*** Opening EXTRACTED DATA ***

/-! ## The instructions -/

/-- The operands of TEX and TEXLOD exist, and the group declares the texture unit. -/
def texFits (x : Group) (dst : Nat) (desc u v : Src) : Prop :=
  x.prog.usesTex = true ∧ dst + 5 ≤ x.prog.vregs ∧ desc.fits x true = true ∧ u.fits x false = true ∧ v.fits x false = true

/-- The samples of a group's active lanes. -/
def State.texSamples (s : State) (g : GroupRef) (x : Group) (desc u v : Src) (f : Fin 32 → TexDesc → W32) : Acc (List (Fin 32 × Sample) × State) :=
  s.samples x.part { State.groupCtx g x with source := 7 } (fun l => (desc.val64 x l).toNat) (u.val x) (v.val x) f x.lanes

/-- A group with the samples of its lanes in five registers. -/
def Group.sampled (x : Group) (dst : Nat) (l : List (Fin 32 × Sample)) : Group :=
  (List.range 5).foldl (fun (y : Group) k => y.setV (dst + k) (fun i => (l.find? (fun e => decide (e.1 = i))).map (fun e => e.2.regs.getD k 0))) x

/-- What TEX and TEXLOD do where their operands exist. -/
def texRan (g : GroupRef) (dst : Nat) (desc u v : Src) (f : Fin 32 → TexDesc → W32) (s : State) (x : Group) : Ran :=
  match s.texSamples g x desc u v f with
  | .bad e => .fault e
  | .ok (l, s1) => .done ((s1.texMarks x l).put g ((s.report x ((l.filter (fun e => e.2.inv)).map (·.1.val)) 0).sampled dst l))

/-- What TEX and TEXLOD do. -/
def texEffect (g : GroupRef) (dst : Nat) (desc u v lod : Src) (f : Group → Fin 32 → TexDesc → W32) (s : State) (x : Group) : Ran :=
  if !x.prog.usesTex || decide (x.prog.vregs < dst + 5) || !desc.fits x true || !u.fits x false || !v.fits x false || !lod.fits x false then .trap 2
  else texRan g dst desc u v (f x) s x

theorem texEffect_legal {x : Group} {dst : Nat} {desc u v lod : Src} (hl : texFits x dst desc u v) (hlod : lod.fits x false = true) (g : GroupRef)
    (f : Group → Fin 32 → TexDesc → W32) (s : State) : texEffect g dst desc u v lod f s x = texRan g dst desc u v (f x) s x := by
  obtain ⟨htex, hdst, hdesc, hu, hv⟩ := hl
  exact if_neg (by simp [htex, hdst, hdesc, hu, hv, hlod])

/-- The sampling rows' own function is `texEffect`. -/
theorem State.texInstr_eq (s : State) (g : GroupRef) (check : Check) (env : Env) (dst : Nat) (desc u v lod : Src) (f : Group → Fin 32 → TexDesc → W32) :
    s.texInstr g check env dst desc u v lod f = (s.at env.t).instr g env check (texEffect g dst desc u v lod f) := rfl

section
variable {s : State} {g : GroupRef} {x : Group} {check : Check} {env : Env} {dst : Nat} {desc u v lod : Src} {f : Group → Fin 32 → TexDesc → W32}
  (h : s.fetches g x) (hc : check ≠ .failed) (ha : env.hw.addr = false)
include h hc ha

theorem instr_tex_illegal (hl : ¬ (texFits x dst desc u v ∧ lod.fits x false = true)) :
    s.instr g env check (texEffect g dst desc u v lod f) = (s.seen check).trap env g x 2 := by
  refine instr_trap h hc ha (if_pos ?_)
  by_contra hn
  refine hl ?_
  simpa [texFits, and_assoc] using hn

/-- Each active lane's sample reaches its five registers; an access that fails parks the group. -/
theorem instr_tex_runs (hl : texFits x dst desc u v) (hlod : lod.fits x false = true) : let vals := (s.seen check).texSamples g x desc u v (f x)
    let i := s.instr g env check (texEffect g dst desc u v lod f)
    (∀ e, vals = .bad e → i = (s.seen check).memFault env g x e)
      ∧ ∀ l s2, vals = .ok (l, s2) → ∃ y, i = (s2.texMarks x l).ranTo g y
        ∧ ((s.seen check).report x ((l.filter (fun e => e.2.inv)).map (·.1.val)) 0).wrote y (.v dst) 5 (sampleReg l) := by
  refine ⟨fun e he => instr_fault h hc ha ?_, fun l s2 hok => instr_done_writes h hc ha rfl ?_⟩
  · rw [texEffect_legal hl hlod, texRan, he]
  · rw [texEffect_legal hl hlod, texRan, hok]
    exact congrArg (fun y => Ran.done ((s2.texMarks x l).put g y))
      (Group.setV_eq_writes _ dst 5 fun k j => find?_sampleReg (State.samples_lanes hok) k j)

end

/-! ## The obligation -/

/-- Settles O50: TEX and TEXLOD by whether their operands exist and their samples can be read. -/
theorem textureSamplesReachTheirLanes : Obligations.TextureSamplesReachTheirLanes := by
  intro g x dst desc u v lod check env s s0 s1 h tex texlod fits ctx vals illegal runs
  have htex : exec tex s = .next (s0.instr g env check (texEffect g dst desc u v (.imm 0) (fun x => texLodOf x u v))) := rfl
  have hlod : exec texlod s = .next (s0.instr g env check (texEffect g dst desc u v lod (fun x l _ => lod.val x l))) := rfl
  refine ⟨fun hc ha => ?residue, fun hc ha => ⟨fun hf => ?tex, fun hf hl => ?texlod, fun hf => ?illegal, fun hl => ?noLod⟩, fun hc => ?failed,
    fun p d a b c hd => ?sample⟩
  case residue => exact ⟨htex.trans (congrArg _ (instr_residue h hc ha)), hlod.trans (congrArg _ (instr_residue h hc ha))⟩
  case tex =>
    have hrun : runs tex (texLodOf x u v) := by
      obtain ⟨hbad, hok⟩ := instr_tex_runs (lod := .imm 0) (f := fun x => texLodOf x u v) h hc ha hf rfl
      refine ⟨fun e he => htex.trans (congrArg _ (hbad e he)), fun l s2 hl => ?_⟩
      obtain ⟨y, hi, hy⟩ := hok l s2 hl
      exact ⟨y, htex.trans (congrArg _ hi), hy⟩
    refine ⟨hrun, fun hwork => ?_⟩
    have hzero : texLodOf x u v = fun _ _ => 0 := by
      unfold texLodOf
      cases hw : x.work with
      | frag a b c d e => exact absurd hw (hwork a b c d e)
      | _ => rfl
    exact hzero ▸ hrun
  case texlod =>
    obtain ⟨hbad, hok⟩ := instr_tex_runs (lod := lod) (f := fun x l _ => lod.val x l) h hc ha hf hl
    refine ⟨fun e he => hlod.trans (congrArg _ (hbad e he)), fun l s2 hl => ?_⟩
    obtain ⟨y, hi, hy⟩ := hok l s2 hl
    exact ⟨y, hlod.trans (congrArg _ hi), hy⟩
  case illegal =>
    exact ⟨htex.trans (congrArg _ (instr_tex_illegal h hc ha fun hl => hf hl.1)), hlod.trans (congrArg _ (instr_tex_illegal h hc ha fun hl => hf hl.1))⟩
  case noLod => exact hlod.trans (congrArg _ (instr_tex_illegal h hc ha fun hf => Bool.false_ne_true (hl.symm.trans hf.2)))
  case failed =>
    subst hc
    exact ⟨htex.trans (congrArg _ (instr_failed h)), hlod.trans (congrArg _ (instr_failed h))⟩
  case sample => exact if_pos (by rw [hd]; rfl)

end Sys2Proof.Machine
end

section
/-!
Local store of a saved block (R285, R302): the refutation of the obligation on memory accesses.
-/

namespace Sys2Proof.Machine
open Sys2Proof

/-! ## A group whose block is saved -/

/-- A program of one group a block with 1 KiB of local store. -/
def strayProg : Prog := ⟨3, 0, 1, 0x5000, false, true, false, 16, 16, 1024, 1, 0, 64, 64, 0⟩

/-- A group of one lane, running, with 1 in v0. -/
def strayGroup : Group :=
  { newGroup 0 2 0 1 1 strayProg 3 (.call 2 3 0 []) none 0 1 with state := .running, block := 8, vregs := [(0, Vector.replicate 32 1)] }

def strayRef : GroupRef := ⟨0, 0⟩

/-- A block in service, in which the group runs and its block is among the saved ones: no core holds the local store. -/
def stray : State :=
  ({ State.reset with
    pins := { Pins.reset with inReset := false }
    boot := { Boot.reset with state := stReady }
    parts := State.reset.parts.set 0 { Part.reset with mmuEnable := .both true }
    mmu := { tlb := [⟨0, 0, 2 ^ 40, 0, true, true, 4⟩], badPtes := [], faults := [] }
    setter := { State.reset.setter with savedBlocks := [(0, ⟨8, 8, 0, 1, 0, 1024, 1, strayProg, [0], []⟩)] } } : State).setGroup strayRef (some strayGroup)

def strayEnv : Env := ⟨9, [], [], [], 0, .ok, .clean⟩

theorem stray_fetches : (stray.at 9).fetches strayRef strayGroup :=
  ⟨by decide +kernel, 0x5040, by decide +kernel⟩

/-- The store's address lies in the group's local store. -/
theorem stray_cells : ((stray.at 9).seen .ok).cells strayGroup .loc .write 4 (.imm 8) = .ok [(0, .loc 8 8)] := by decide +kernel

/-- The store changes the blocks on the cores only (R302), and the byte it names stays 0. -/
theorem stray_lost : (((stray.at 9).seen .ok).storeCell strayRef strayGroup (.loc 8 8) 4 (strayGroup.storeVal 0 4 0)).locNum 8 8 4 = 0 := by decide +kernel

theorem strayGroup_storeVal : strayGroup.storeVal 0 4 0 = 1 := by decide +kernel

theorem stray_wf : ∀ b ∈ stray.blocksAll, b.store.wf = true := by decide +kernel

/-- Refutes O49: a STORE to local store whose block is saved leaves nothing there. The statement asks for the stored value in every state whose
local stores are well formed; it names no core that holds the block. -/
theorem not_groupsAccessMemory : ¬ Obligations.GroupsAccessMemory := by
  intro h
  obtain ⟨-, hstore, -⟩ := h strayRef strayGroup .loc (.imm 8) .ok strayEnv stray stray_fetches
  obtain ⟨-, -, hruns⟩ := hstore .w32 0
  obtain ⟨-, hlegal⟩ := hruns nofun rfl
  obtain ⟨-, -, -, -, hdone⟩ := hlegal (by decide)
  obtain ⟨-, -, -, -, hlocal⟩ := hdone _ stray_cells
  obtain ⟨-, hlast⟩ := hlocal stray_wf
  have hval := hlast (0, .loc 8 8) List.mem_cons_self 8 8 rfl (fun d hd hlt => by
    rw [List.mem_singleton.1 hd] at hlt
    exact absurd hlt (lt_irrefl _))
  exact absurd (stray_lost.symm.trans (hval.trans strayGroup_storeVal)) (by decide)

end Sys2Proof.Machine
end

section
/-!
What DEADLINE service leaves alone (R300, R343): no deadline or re-projection changes, and every interrupt message stays.
-/

namespace Sys2Proof.Machine
open Sys2Proof

/-! ## What a partition's deadline and re-projection go by -/

/-- A partition's deadline, its re-projection, and the settings of their interrupts (R342, R346, R347, R358, R359). -/
structure DlView where
  deadline   : Deadline
  reproj     : Option (Desc × List W32 × List (Nat × W16))
  denied     : Bool
  reprojIrq  : Bool
  fireIrq    : Bool
  vec        : BitVec 4
  refFrame   : Option Desc
  refSummary : List (Nat × W16)

def Part.dlView (x : Part) : DlView :=
  ⟨x.deadline, x.reproj, x.reprojDenied, x.reprojIrq, x.fireIrq, x.dlVec, x.refFrame, x.refSummary⟩

/-- `t` comes after `s` with every deadline as it was and every interrupt message still there. -/
structure State.dlKept (s t : State) : Prop where
  view : ∀ p, (t.part p).dlView = (s.part p).dlView
  irqs : s.pins.irqs <+: t.pins.irqs

namespace State.dlKept

theorem refl (s : State) : s.dlKept s := ⟨fun _ => rfl, List.prefix_rfl⟩

theorem trans {s t u : State} (h : s.dlKept t) (h' : t.dlKept u) : s.dlKept u :=
  ⟨fun p => (h'.view p).trans (h.view p), h.irqs.trans h'.irqs⟩

theorem of_eq {s t : State} (hp : t.parts = s.parts) (hi : t.pins.irqs = s.pins.irqs) : s.dlKept t :=
  ⟨fun p => congrArg Part.dlView (State.part_congr hp p), hi ▸ List.prefix_rfl⟩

*** Closing EXTRACTED DATA ***

**GOAL OF THE EXERCISE**
Transcribe the lines above between the line holding "exact ⟨htex.trans (congrArg _ (instr_tex_illegal" and the line holding "case sample =>", inclusive, exactly as they stand and with nothing added.

**RESPONSE AREA**
    exact ⟨htex.trans (congrArg _ (instr_tex_illegal h hc ha fun hl => hf hl.1)), hlod.trans (congrArg _ (instr_tex_illegal h hc ha fun hl => hf hl.1))⟩
  case noLod => exact hlod.trans (congrArg _ (instr_tex_illegal h hc ha fun hf => Bool.false_ne_true (hl.symm.trans hf.2)))
  case failed =>
    subst hc
    exact ⟨htex.trans (congrArg _ (instr_failed h)), hlod.trans (congrArg _ (instr_failed h))⟩
  case sample => exact if_pos (by rw [hd]; rfl)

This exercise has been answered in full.